Schemagen will attempt to ensure that all generated code will compile as legal Java. Occasionally, this means that identifiers from input documents, which are legal components of RDF URI identifiers, have to be modified to be legal Java identifiers. Specifically, any character in an identifier name that is not a legal Java identifier character will be replaced with the character ‘_’ (underscore). Thus the name ‘trading-price’ might become 'trading_price’. In addition, Java requires that identifiers be distinct. If a name clash is detected (for example, trading-price and trading+price both map to the same Java identifier), schemagen will add disambiguators to the second and subsequent uses. These will be based on the role of the identifier; for example property names are disambiguated by appending _PROPn for increasing values of n. In a well-written ontology, identifiers are typically made distinct for clarity and ease-of-use by the ontology users, so the use of the disambiguation tactic is rare. Indeed, it may be taken as a hint that refactoring the ontology itself is desirable.
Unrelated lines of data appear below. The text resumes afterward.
-- ==== Sys2Proof/Laws/Concluding.lean ====
section
/-!
SUPPORT. What every command ends with: the queue and the time are no effect of a command, its state is shown, and no strobe is high
without head power. `exec_concludes` says once what any command can answer.
-/
namespace Sys2Proof.Machine

@[simp] theorem conclude_pending (s0 s : State) : (conclude s0 s).pending = s0.pending := rfl
@[simp] theorem conclude_now (s0 s : State) : (conclude s0 s).now = s0.now := rfl

theorem gate_dev (s : State) : (gateStrobes s).dev = s.dev := rfl
theorem gate_job (s : State) : (gateStrobes s).job = s.job := rfl
theorem gate_mem (s : State) : (gateStrobes s).mem = s.mem := rfl
theorem gate_chk (s : State) : (gateStrobes s).chk = s.chk := rfl
theorem gate_flash (s : State) : (gateStrobes s).flash = s.flash := rfl
theorem gate_stage (s : State) : (gateStrobes s).stage = s.stage := rfl
theorem gate_hostMem (s : State) : (gateStrobes s).hostMem = s.hostMem := rfl
theorem gate_out (s : State) : (gateStrobes s).out = s.out := rfl
theorem gate_fw (s : State) : (gateStrobes s).fw = s.fw := rfl
theorem gate_boot (s : State) : (gateStrobes s).boot = s.boot := rfl
theorem gate_cad (s : State) : (gateStrobes s).cad = s.cad := rfl
theorem gate_chans (s : State) : (gateStrobes s).chans = s.chans := rfl
theorem gate_segs (s : State) : (gateStrobes s).segs = s.segs := rfl
theorem gate_ledger (s : State) : (gateStrobes s).ledger = s.ledger := rfl
theorem gate_fab (s : State) : (gateStrobes s).fab = s.fab := rfl
theorem gate_axes (s : State) : (gateStrobes s).axes = s.axes := rfl
theorem gate_dram (s : State) : (gateStrobes s).dram = s.dram := rfl
theorem gate_dma (s : State) : (gateStrobes s).dma = s.dma := rfl
theorem gate_inject (s : State) : (gateStrobes s).inject = s.inject := rfl
theorem gate_counters (s : State) : (gateStrobes s).counters = s.counters := rfl
theorem pump_dev (s : State) : (pumpPorts s).dev = s.dev := rfl
theorem pump_job (s : State) : (pumpPorts s).job = s.job := rfl
theorem pump_mem (s : State) : (pumpPorts s).mem = s.mem := rfl
theorem pump_chk (s : State) : (pumpPorts s).chk = s.chk := rfl
theorem pump_flash (s : State) : (pumpPorts s).flash = s.flash := rfl
theorem pump_stage (s : State) : (pumpPorts s).stage = s.stage := rfl
theorem pump_hostMem (s : State) : (pumpPorts s).hostMem = s.hostMem := rfl
theorem pump_fw (s : State) : (pumpPorts s).fw = s.fw := rfl
theorem pump_boot (s : State) : (pumpPorts s).boot = s.boot := rfl
theorem pump_cad (s : State) : (pumpPorts s).cad = s.cad := rfl
theorem pump_chans (s : State) : (pumpPorts s).chans = s.chans := rfl
theorem pump_segs (s : State) : (pumpPorts s).segs = s.segs := rfl
theorem pump_ledger (s : State) : (pumpPorts s).ledger = s.ledger := rfl
theorem pump_fab (s : State) : (pumpPorts s).fab = s.fab := rfl
theorem pump_axes (s : State) : (pumpPorts s).axes = s.axes := rfl
theorem pump_dram (s : State) : (pumpPorts s).dram = s.dram := rfl
theorem pump_dma (s : State) : (pumpPorts s).dma = s.dma := rfl
theorem pump_inject (s : State) : (pumpPorts s).inject = s.inject := rfl
theorem pump_counters (s : State) : (pumpPorts s).counters = s.counters := rfl
/-- With no packet waiting the ports send nothing. -/
theorem pump_none (s : State) (h : s.tx.queue = []) : pumpPorts s = s := by
  simp [pumpPorts, State.transmit, h, State.pumpPort, List.range, List.range.loop]
theorem show_dev (s : State) : (showState s).dev = s.dev := by rw [showState, put_dev, put_dev]
theorem show_job (s : State) : (showState s).job = s.job := by rw [showState, put_job, put_job]
theorem show_mem (s : State) : (showState s).mem = s.mem := by rw [showState, put_mem, put_mem]
theorem show_chk (s : State) : (showState s).chk = s.chk := by rw [showState, put_chk, put_chk]
theorem show_flash (s : State) : (showState s).flash = s.flash := by rw [showState, put_flash, put_flash]
theorem show_stage (s : State) : (showState s).stage = s.stage := by rw [showState, put_stage, put_stage]
theorem show_hostMem (s : State) : (showState s).hostMem = s.hostMem := by rw [showState, put_hostMem, put_hostMem]
theorem show_out (s : State) : (showState s).out = s.out := by rw [showState, put_out, put_out]
theorem show_fw (s : State) : (showState s).fw = s.fw := by rw [showState, put_fw, put_fw]
theorem show_boot (s : State) : (showState s).boot = s.boot := by rw [showState, put_boot, put_boot]
theorem show_cad (s : State) : (showState s).cad = s.cad := by rw [showState, put_cad, put_cad]
theorem show_chans (s : State) : (showState s).chans = s.chans := by rw [showState, put_chans, put_chans]
theorem show_segs (s : State) : (showState s).segs = s.segs := by rw [showState, put_segs, put_segs]
theorem show_ledger (s : State) : (showState s).ledger = s.ledger := by rw [showState, put_ledger, put_ledger]
theorem show_fab (s : State) : (showState s).fab = s.fab := by rw [showState, put_fab, put_fab]
theorem show_axes (s : State) : (showState s).axes = s.axes := by rw [showState, put_axes, put_axes]
theorem show_dram (s : State) : (showState s).dram = s.dram := by rw [showState, put_dram, put_dram]
theorem show_dma (s : State) : (showState s).dma = s.dma := by rw [showState, put_dma, put_dma]
theorem show_inject (s : State) : (showState s).inject = s.inject := by rw [showState, put_inject, put_inject]
theorem show_counters (s : State) : (showState s).counters = s.counters := by rw [showState, put_counters, put_counters]
theorem end_dev (p : List Instr) (n : Nat) (o : List Output) (g : State) : ({ g with pending := p, now := n, out := o } : State).dev = g.dev := rfl
theorem end_job (p : List Instr) (n : Nat) (o : List Output) (g : State) : ({ g with pending := p, now := n, out := o } : State).job = g.job := rfl
theorem end_mem (p : List Instr) (n : Nat) (o : List Output) (g : State) : ({ g with pending := p, now := n, out := o } : State).mem = g.mem := rfl
theorem end_chk (p : List Instr) (n : Nat) (o : List Output) (g : State) : ({ g with pending := p, now := n, out := o } : State).chk = g.chk := rfl
theorem end_flash (p : List Instr) (n : Nat) (o : List Output) (g : State) : ({ g with pending := p, now := n, out := o } : State).flash = g.flash := rfl
theorem end_stage (p : List Instr) (n : Nat) (o : List Output) (g : State) : ({ g with pending := p, now := n, out := o } : State).stage = g.stage := rfl
theorem end_hostMem (p : List Instr) (n : Nat) (o : List Output) (g : State) : ({ g with pending := p, now := n, out := o } : State).hostMem = g.hostMem := rfl
theorem end_fw (p : List Instr) (n : Nat) (o : List Output) (g : State) : ({ g with pending := p, now := n, out := o } : State).fw = g.fw := rfl
theorem end_boot (p : List Instr) (n : Nat) (o : List Output) (g : State) : ({ g with pending := p, now := n, out := o } : State).boot = g.boot := rfl
theorem end_cad (p : List Instr) (n : Nat) (o : List Output) (g : State) : ({ g with pending := p, now := n, out := o } : State).cad = g.cad := rfl
theorem end_chans (p : List Instr) (n : Nat) (o : List Output) (g : State) : ({ g with pending := p, now := n, out := o } : State).chans = g.chans := rfl
theorem end_segs (p : List Instr) (n : Nat) (o : List Output) (g : State) : ({ g with pending := p, now := n, out := o } : State).segs = g.segs := rfl
theorem end_ledger (p : List Instr) (n : Nat) (o : List Output) (g : State) : ({ g with pending := p, now := n, out := o } : State).ledger = g.ledger := rfl
theorem end_fab (p : List Instr) (n : Nat) (o : List Output) (g : State) : ({ g with pending := p, now := n, out := o } : State).fab = g.fab := rfl
theorem end_axes (p : List Instr) (n : Nat) (o : List Output) (g : State) : ({ g with pending := p, now := n, out := o } : State).axes = g.axes := rfl
theorem end_dram (p : List Instr) (n : Nat) (o : List Output) (g : State) : ({ g with pending := p, now := n, out := o } : State).dram = g.dram := rfl
theorem end_dma (p : List Instr) (n : Nat) (o : List Output) (g : State) : ({ g with pending := p, now := n, out := o } : State).dma = g.dma := rfl
theorem end_inject (p : List Instr) (n : Nat) (o : List Output) (g : State) : ({ g with pending := p, now := n, out := o } : State).inject = g.inject := rfl
theorem end_counters (p : List Instr) (n : Nat) (o : List Output) (g : State) : ({ g with pending := p, now := n, out := o } : State).counters = g.counters := rfl
@[simp] theorem conclude_dev (s0 s : State) : (conclude s0 s).dev = s.dev := by
  unfold conclude; rw [end_dev, gate_dev, show_dev, pump_dev]
@[simp] theorem conclude_job (s0 s : State) : (conclude s0 s).job = s.job := by
  unfold conclude; rw [end_job, gate_job, show_job, pump_job]
@[simp] theorem conclude_mem (s0 s : State) : (conclude s0 s).mem = s.mem := by
  unfold conclude; rw [end_mem, gate_mem, show_mem, pump_mem]
@[simp] theorem conclude_chk (s0 s : State) : (conclude s0 s).chk = s.chk := by
  unfold conclude; rw [end_chk, gate_chk, show_chk, pump_chk]
@[simp] theorem conclude_flash (s0 s : State) : (conclude s0 s).flash = s.flash := by
  unfold conclude; rw [end_flash, gate_flash, show_flash, pump_flash]
@[simp] theorem conclude_stage (s0 s : State) : (conclude s0 s).stage = s.stage := by
  unfold conclude; rw [end_stage, gate_stage, show_stage, pump_stage]
@[simp] theorem conclude_hostMem (s0 s : State) : (conclude s0 s).hostMem = s.hostMem := by
  unfold conclude; rw [end_hostMem, gate_hostMem, show_hostMem, pump_hostMem]
/-- What a command sends: its own outputs, then the packets that can go. -/
@[simp] theorem conclude_out (s0 s : State) : (conclude s0 s).out = (pumpPorts s).out := by
  show (gateStrobes (showState (pumpPorts s))).out = _
  rw [gate_out, show_out]
@[simp] theorem conclude_fw (s0 s : State) : (conclude s0 s).fw = s.fw := by
  unfold conclude; rw [end_fw, gate_fw, show_fw, pump_fw]
@[simp] theorem conclude_boot (s0 s : State) : (conclude s0 s).boot = s.boot := by
  unfold conclude; rw [end_boot, gate_boot, show_boot, pump_boot]
@[simp] theorem conclude_cad (s0 s : State) : (conclude s0 s).cad = s.cad := by
  unfold conclude; rw [end_cad, gate_cad, show_cad, pump_cad]
@[simp] theorem conclude_chans (s0 s : State) : (conclude s0 s).chans = s.chans := by
  unfold conclude; rw [end_chans, gate_chans, show_chans, pump_chans]
@[simp] theorem conclude_segs (s0 s : State) : (conclude s0 s).segs = s.segs := by
  unfold conclude; rw [end_segs, gate_segs, show_segs, pump_segs]
@[simp] theorem conclude_ledger (s0 s : State) : (conclude s0 s).ledger = s.ledger := by
  unfold conclude; rw [end_ledger, gate_ledger, show_ledger, pump_ledger]
@[simp] theorem conclude_fab (s0 s : State) : (conclude s0 s).fab = s.fab := by
  unfold conclude; rw [end_fab, gate_fab, show_fab, pump_fab]
@[simp] theorem conclude_axes (s0 s : State) : (conclude s0 s).axes = s.axes := by
  unfold conclude; rw [end_axes, gate_axes, show_axes, pump_axes]
@[simp] theorem conclude_dram (s0 s : State) : (conclude s0 s).dram = s.dram := by
  unfold conclude; rw [end_dram, gate_dram, show_dram, pump_dram]
@[simp] theorem conclude_dma (s0 s : State) : (conclude s0 s).dma = s.dma := by
  unfold conclude; rw [end_dma, gate_dma, show_dma, pump_dma]
@[simp] theorem conclude_inject (s0 s : State) : (conclude s0 s).inject = s.inject := by
  unfold conclude; rw [end_inject, gate_inject, show_inject, pump_inject]
@[simp] theorem conclude_counters (s0 s : State) : (conclude s0 s).counters = s.counters := by
  unfold conclude; rw [end_counters, gate_counters, show_counters, pump_counters]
Specifying the configuration file

Command line -c <*config-file-path*>
-c <*config-file-URL*>
Config file n/a

The default configuration file name is schemagen.rdf in the current directory. To specify a different configuration file, either as a file name on the local file system, or as a URL (e.g. an http: address), the config file location is passed with the -c option. If no -c option is given, and there is no configuration file in the current directory, schemagen will continue and use default values (plus the other command line options) to configure the tool. If a file name or URL is given with -c, and that file cannot be located, schemagen will stop with an error.
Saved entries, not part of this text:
section
/-!
PROOFS. The ridge's watchdog, the emergency stop, and the writes of the ridge's own registers (R34, R50, R256, R257, R377, R383 to R390).
-/
namespace Sys2Proof.Machine
open Sys2Proof.Claim

section
variable {t : Nat} {s : State}

/-- A kick of the control core outside the cycle of an expiry, with no injection armed for it, is judged by its key alone (R383, R390). -/
theorem kick_judged {key : Nat} (hcycle : ∀ u, s.rdg.expiredAt = some u → s.flag R.rdgHbstat_EXPIRED = true → u / 20000 ≠ s.now / 20000)
    (harmed : armedFor 54 0 s = false) :
    kick .control key s = if key = s.get R.rdgHbstat_NEXTKEY then kickAccepted s
      else raise 53 0 none ((s.bump R.rdgHbstat_BADKEYS).reg ⟨.rdgHbstat, 0, 0⟩).toNat false (s.bump R.rdgHbstat_BADKEYS) := by
  unfold kick
  cases hat : s.rdg.expiredAt with
  | none => simp [harmed]
  | some u =>
    have hother : s.flag R.rdgHbstat_EXPIRED = true → ¬ u / 20000 = s.now / 20000 := hcycle u hat
    exact if_neg (by simpa [harmed] using hother)

/-- A pulse of `ESTOP_N` that its filter passes (R34, R385). -/
theorem exec_estop_long {lowNs : Nat} (h : Awake t s) (hlong : 200 ≤ lowNs) : exec (.estop t lowNs) s = becomes t s
    (enterSafe 1 { atTime t s with estopUntil := max s.estopUntil ((atTime t s).now + 1000 * lowNs) }) := by
  simp only [exec, execEstop]
  have hfree : ¬(50 ≤ lowNs ∧ lowNs < 200) := fun hmid => Nat.not_le.mpr hmid.2 hlong
  rewrite [always_becomes, decide_eq_true hlong, if_neg hfree]
  exact congrArg (becomes t s) (if_pos ⟨rfl, h⟩)

/-- A pulse of `ESTOP_N` that its filter does not pass (R34). -/
theorem exec_estop_short {lowNs : Nat} (hshort : lowNs < 50) : exec (.estop t lowNs) s = becomes t s (atTime t s) := by
  simp only [exec, execEstop]
  have hno : ¬50 ≤ lowNs := Nat.not_le.mpr hshort
  have hlong : ¬200 ≤ lowNs := by omega
  have hfree : ¬(50 ≤ lowNs ∧ lowNs < 200) := fun hmid => hno hmid.1
  rewrite [always_becomes, if_neg hfree, decide_eq_false hno, decide_eq_false hlong]
  rfl

/-- A write of ENTER with a cause that is not reserved (R386). -/
theorem safeWrite_enter {cause : Nat} (hcause : 3 ≤ cause) :
    safeWrite .ridge cause true false false s = enterSafe cause (s.put R.rdgSafe_CAUSE cause) := by
  unfold safeWrite
  simp [hcause]

end

/-- Settles O27. -/
theorem ridgeRowsAct : Obligations.RidgeRowsAct := by
  refine ⟨fun t key s h hcycle harmed hkey => ?_, fun t key s h hcycle harmed hkey => ?_, fun t s h harmed hexpired hinj hdue => ?_,
    fun t t0 s h hexpired hdue => ?_, fun t lowNs s h hlong => exec_estop_long h hlong, fun t lowNs s hshort => exec_estop_short hshort,
    fun t cause s h hcause => ?_, fun t s h => ?_, fun t s h => ?_, fun t v s h => ?_, fun t v s h => ?_, fun t hpt v s h => ?_⟩
  · rewrite [exec_heartbeatKick h]
    exact congrArg (becomes t s) ((kick_judged (s := atTime t s) hcycle harmed).trans (if_pos hkey))
  · rewrite [exec_heartbeatKick h]
    exact congrArg (becomes t s) ((kick_judged (s := atTime t s) hcycle harmed).trans (if_neg hkey))
  · simp only [exec, execHeartbeatExpired]
    change armedFor 54 0 (atTime t s) = _ at hinj
    rewrite [live_becomes h, hinj]
    exact congrArg (becomes t s) (if_pos ⟨harmed, hexpired, hdue⟩)
  · simp only [exec, execHeartbeatResetRequest]
    change (atTime t s).rdg.expiredAt = _ at hexpired
    rewrite [live_becomes h, hexpired]
    exact congrArg (becomes t s) (if_pos hdue)
  · simp only [exec, execSafeEnter]
    rewrite [liveWrite_becomes h, safeWrite_enter hcause]
    rfl
  · simp only [exec, execSafeRelease]
    exact (liveWrite_becomes h).trans rfl
  · simp only [exec, execSafeResetreq]
    exact (liveWrite_becomes h).trans rfl
  · simp only [exec, execRdgCauseClear]
    exact (liveWrite_becomes h).trans rfl
  · simp only [exec, execRdgGrantWrite]
    exact (liveWrite_becomes h).trans rfl
  · simp only [exec, execWdfaultClear]
    exact (liveWrite_becomes h).trans rfl

end Sys2Proof.Machine
end

section
/-!
PROOFS. Lanes, PLLs and the PCI Express endpoint (R46, R264 to R275, R280, R282).
-/
namespace Sys2Proof.Machine
open Sys2Proof.Claim

/-- Settles O28. -/
theorem laneRowsAct : Obligations.LaneRowsAct := by
  refine ⟨fun t l heads s h hon hadapted hprbs hgains => ?_, fun t l heads s h hlock hloses => ?_, fun t l s h => ?_, fun t l s h hon => ?_,
    fun t l s h hon => ?_, fun t l s h hon hpll => ?_, fun t l s h hon hcdr => ?_, fun t inst s h hinst => ?_, fun t inst s h hinst => ?_,
    fun t rate s h => ?_, fun t m l v s h hwrites => ?_, fun t s h hlink => ?_, fun t kind s h hlink hkind => ?_, fun t s h hlink => ?_,
    fun t s h hlink => ?_⟩
  · simp only [exec, execLaneBlockLock]
    rewrite [live_becomes h]
    refine congrArg (becomes t s) (if_neg ?_)
    rintro (hno | hno | hno | hno)
    · exact ne_false_of_eq_true hon hno
    · exact ne_false_of_eq_true hadapted hno
    · exact ne_true_of_eq_false hprbs hno
    · exact ne_false_of_eq_true hgains hno
  · simp only [exec, execLaneBlockLoss]
    rewrite [live_becomes h, hloses]
    refine congrArg (becomes t s) (if_neg ?_)
    rintro (hno | hno)
    · exact ne_false_of_eq_true hlock hno
    · exact ne_false_of_eq_true (meets_true 25 l (atTime t s)) hno
  · simp only [exec, execCdrLockLoss]
    exact live_becomes h
  · simp only [exec, execLaneEnable]
    exact (live_becomes h).trans (congrArg (becomes t s) (if_neg (ne_false_of_eq_true hon)))
  · simp only [exec, execLaneEnable]
    exact (live_becomes h).trans (congrArg (becomes t s) (if_neg (ne_false_of_eq_true hon)))
  · simp only [exec, execLaneEnable]
    exact (live_becomes h).trans (congrArg (becomes t s) ((if_neg (ne_false_of_eq_true hon)).trans (if_pos hpll)))
  · simp only [exec, execLaneEnable]
    exact (live_becomes h).trans (congrArg (becomes t s) ((if_neg (ne_false_of_eq_true hon)).trans (if_pos hcdr)))
  · simp only [exec, execPllUnlock]
    exact (live_becomes h).trans (congrArg (becomes t s) (if_pos hinst))
  · simp only [exec, execPllUnlock]
    exact (live_becomes h).trans (congrArg (becomes t s) (if_neg (Nat.not_lt.mpr hinst)))
  · simp only [exec, execLanePllRelock]
    exact live_becomes h
  · simp only [exec, execLnsInj]
    rewrite [liveWrite_becomes h, gated_writes (writes_written.mpr hwrites)]
    rfl
  · simp only [exec, execPcieReset]
    exact (live_becomes h).trans (congrArg (becomes t s) (if_neg (ne_false_of_eq_true hlink)))
  · simp only [exec, execPcieReset]
    refine (live_becomes h).trans (congrArg (becomes t s) ((if_neg (ne_false_of_eq_true hlink)).trans ?_))
    cases kind with
    | flr => exact absurd rfl hkind
    | perst => rfl
    | linkDown => rfl
  · simp only [exec, execPcieError]
    exact (live_becomes h).trans (congrArg (becomes t s) ((if_neg (ne_false_of_eq_true hlink)).trans rfl))
  · simp only [exec, execPcieError]
    exact (live_becomes h).trans (congrArg (becomes t s) ((if_neg (ne_false_of_eq_true hlink)).trans rfl))

end Sys2Proof.Machine
end

section
/-!
PROOFS. The DRAM controller's rows: the choice among reads, drains, windows, refresh, re-measurement, alerts, the scrubber and the diagnosis
path (R313, R318 to R327, R345 to R348, R354).
-/
namespace Sys2Proof.Machine
open Sys2Proof.Claim

/-! The choice among reads (R318). -/

/-- The read that is chosen is of the lowest class of those that may be. -/
theorem nextRead_least {s : State} {d c : Nat} {e : ReadReq × Nat} (h : s.nextRead d = some (c, e)) : ∀ x ∈ s.choices d, c ≤ x.1 := by
  simp only [State.nextRead] at h
  split at h
  · cases h
  · next c0 cs hclasses =>
    have hbest : c = cs.foldl min c0 := of_decide_eq_true (List.mem_filter.mp (List.mem_of_find?_eq_some h)).2
    have hmin : ((s.choices d).map (·.1)).min? = some c := by rw [hclasses, List.min?_cons', hbest]
    intro x hx
    exact (List.min?_eq_some_iff.mp hmin).2 x.1 (List.mem_map_of_mem hx)

/-- A read that has waited more than 20 us is of class 2 at most. -/
theorem readClass_waited {r : ReadReq} {u now : Nat} (h : 20000000 < now - u) : readClass r u now ≤ 2 := by
  unfold readClass
  dsimp only
  rw [if_pos (by omega)]
  exact Nat.min_le_right _ _

/-- A read of DRAM that is not trained, or beyond its capacity, is a bus error (R313). -/
theorem exec_dramRead_refused {t : Nat} {d : Dimm} {r : ReadReq} {s : State} (h : Awake t s)
    (hout : s.trained = false ∨ s.inDram (burstOf r.addr) 64 = false) (hnext : (atTime t s).nextRead d = none) :
    exec (.dramRead t d [r]) s = becomes t s (reads [13, 14] ((atTime t s).emit (.burst r.req none))) := by
  have hserved : ((atTime t s).trained && (atTime t s).inDram (burstOf r.addr) 64) = false := Bool.and_eq_false_iff.mpr hout
  have hnext' : ((atTime t s).emit (.burst r.req none)).nextRead d = none := hnext
  have hrow : exec (.dramRead t d [r]) s = execDramRead t d [r] s := rfl
  rewrite [hrow, execDramRead, liveReading_becomes h]
  simp only [List.filter_cons, hserved, Bool.not_false, if_true, Bool.false_eq_true, if_false, List.filter_nil, forEach, List.foldl, hnext']

/-! Windows (R322, R324). -/

theorem endWindow_ends {d : Nat} {u : State}
    (h : mapGet 0 u.dram.windowAt d + (if u.flag (doubleField d) = true then 16000000000 else 32000000000) ≤ u.now) :
    endWindow d u = u.setDram { u.dram with
      trackers := u.dram.trackers.filter (fun e => decide (e.1 / 128 ≠ d)), windowAt := nset 0 u.dram.windowAt d u.now } :=
  if_neg (Nat.not_lt.mpr h)

theorem endLevels_ends {u : State} (h : u.dram.levelAt + u.levelWindow ≤ u.now) : endLevels u = (let v := forEach (List.range 8) u settleLevel
    v.setDram { v.dram with crossed := [], levelAt := v.now }) := if_neg (Nat.not_lt.mpr h)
Schemagen will assume the language encoding of the configuration file is implied by the filename/URL suffix: “.n3” means N3, “.nt” means NTRIPLES, “.rdf” and “.owl” mean “RDF/XML”. By default it assumes RDF/XML.

Specifying the configuration root in the configuration file

Command line -r <*config-root-URI*>
Config file n/a

It is possible to have more than one set of configuration options in one configuration file. If there is only one set of configuration options, schemagen will locate the root by searching for a resource of rdf:type sgen:Config. If there is more than one, and no root is specified on the command line, it is not specified which set of configuration options will be used. The root URI given as a command line option must match exactly with the URI given in the configuration file. For example:

Java jena.schemagen -c config/localconf.rdf -r http://example.org/sg#project1

matches:

...
 <sgen:Config rdf:about="http://example.org/SG#project1">
   ....
 </sgen:Config>

Specifying the input document

Command line -i <*input-file-path*>
-i <*input-URL*>
Config file <sgen:input rdf:resource="*inputURL*" />

The only mandatory argument to schemagen is the input document to process. This can be specified in the configuration file, though this does, of course, mean that the same configuration cannot be applied to multiple different input files for consistency. However, by specifying the input document in the default configuration file, schemagen can easily be invoked with the minimum of command line typing. For other means of automating schemagen, see using schemagen with Ant.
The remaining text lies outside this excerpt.